In 2011, Republicans brought the country to the brink of default for the first time in history by insisting that a raise in the debt ceiling (historically bipartisan and routine) be offset by program cuts. This year, they shut down the government because they didn’t get their way.

Obama has said that strategy won’t work again, and the current need to once again raise the amount the government can borrow is non-negotiable. And he has upped the ante with a new demand that any future cuts be offset by tax increases on the wealthiest and corporations.
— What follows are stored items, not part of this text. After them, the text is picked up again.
/-- A phase is cancelled: its graphs are closed and their launches cancelled. -/
def State.cancelPhase (s : State) (p : Phase) : State :=
  let s := s.setPhase { p with closed := true, cancelled := true }
  let gs := s.graphs.filter fun g => g.phase == p.inst && !g.complete
  let s := gs.foldl (fun s g =>
    let s := s.setGraph { g with closed := true }
    (s.cancelAll (s.launches.filter fun l => l.graphInst == g.inst && !l.complete)).settleGraph g.inst) s
  s.settlePhase p.inst

/-- Whether a launch was cancelled or killed; one that STOP or REPLAY has made read FAULTED was not (R327 to R329, R334). -/
def Launch.failed (l : Launch) : Bool := l.cancelled || (l.faulted && l.stopping)

/-- A run that was cancelled, or one of whose launches was cancelled or killed, ends without delivery once its launches have
completed (R266, R270). -/
def State.settleRun (s : State) (ctx : Nat) (id : Word) : State :=
  match s.redeemRun ctx id with
  | none => s
  | some r =>
    let ls := s.runLaunches ctx r
    if r.ended || !(r.cancelled || ls.any fun l => l.complete && l.failed) then s
    else
      let s := s.cancelAll (ls.filter fun l => !l.complete && !l.stopping)
      if (s.runLaunches ctx r).all Launch.complete then s.endRun ctx r false else s

/-- A run is cancelled, with every launch of it that has not completed (R266). -/
def State.cancelRun (s : State) (ctx : Nat) (r : RedeemRun) : State :=
  ((s.setRun ctx { r with cancelled := true }).cancelAll ((s.runLaunches ctx r).filter fun l => !l.complete)).settleRun ctx r.id

/-- Whether a completion of a level still reads (R192). -/
def countsStill (now seq : Nat) : Bool := decide (now - seq ≤ 4096)

/-- CANCEL's effect and status. -/
def State.cancel (s : State) (ctx level : Nat) (id : Word) : State × Nat :=
  let c := s.context ctx
  match level with
  | 0 =>
    match s.redeemRun ctx id with
    | some r =>
      if r.ended then (s, if countsStill c.launchDone r.doneSeq then 1 else 2) else (s.cancelRun ctx r, 0)
    | none =>
      match s.launch ctx id with
      | none => (s, 2)
      | some l =>
        if l.complete then (s, if countsStill c.launchDone l.doneSeq then 1 else 2) else (s.cancelLaunch l, 0)
  | 1 =>
    match s.graphOf ctx id with
    | none => (s, 2)
    | some g => if g.complete then (s, if countsStill c.graphDone g.doneSeq then 1 else 2) else (s.cancelGraph g, 0)
  | 2 =>
    match s.phaseOf ctx id with
    | none => (s, 2)
    | some p => if p.complete then (s, if countsStill c.phaseDone p.doneSeq then 1 else 2) else (s.cancelPhase p, 0)
  | _ =>
    if id ≠ 0 then (s, 2)
    else (s.cancelAll (s.launches.filter fun l => l.ctx == ctx && !l.complete), 0)

/-- CANCEL (R193). The CANCEL ends its chain; a unit that cancels its own launch stops there. -/
def execCancel (a d : BitVec 7) (s : State) : Out :=
  guard (gNeed .core [d, a]) s fun s =>
    let x := s.me.g7 a
    if bitsOf x 32 30 ≠ 0 then .next (takeTrap s .illegalField)
    else
      let st := (s.cancel s.me.ctx (bitsOf x 62 2) (x.extractLsb' 0 32)).2
      let t := s.finishG d (BitVec.ofNat 64 st) true
      .next (t.cancel s.me.ctx (bitsOf x 62 2) (x.extractLsb' 0 32)).1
We don’t yet know if the latest standoff will trigger a new round of cuts to programs low-income Americans depend on most. Right now the House is asking for a $40 billion cut in food stamps over the next decade, and Medicare and Social Security are always on their hit list.

What we do know is that Republicans seem bent on causing one “crisis” after another, and the country loses in the bargain.

Martha Burk is the director of the Corporate Accountability Project for the National Council of Women’s Organizations.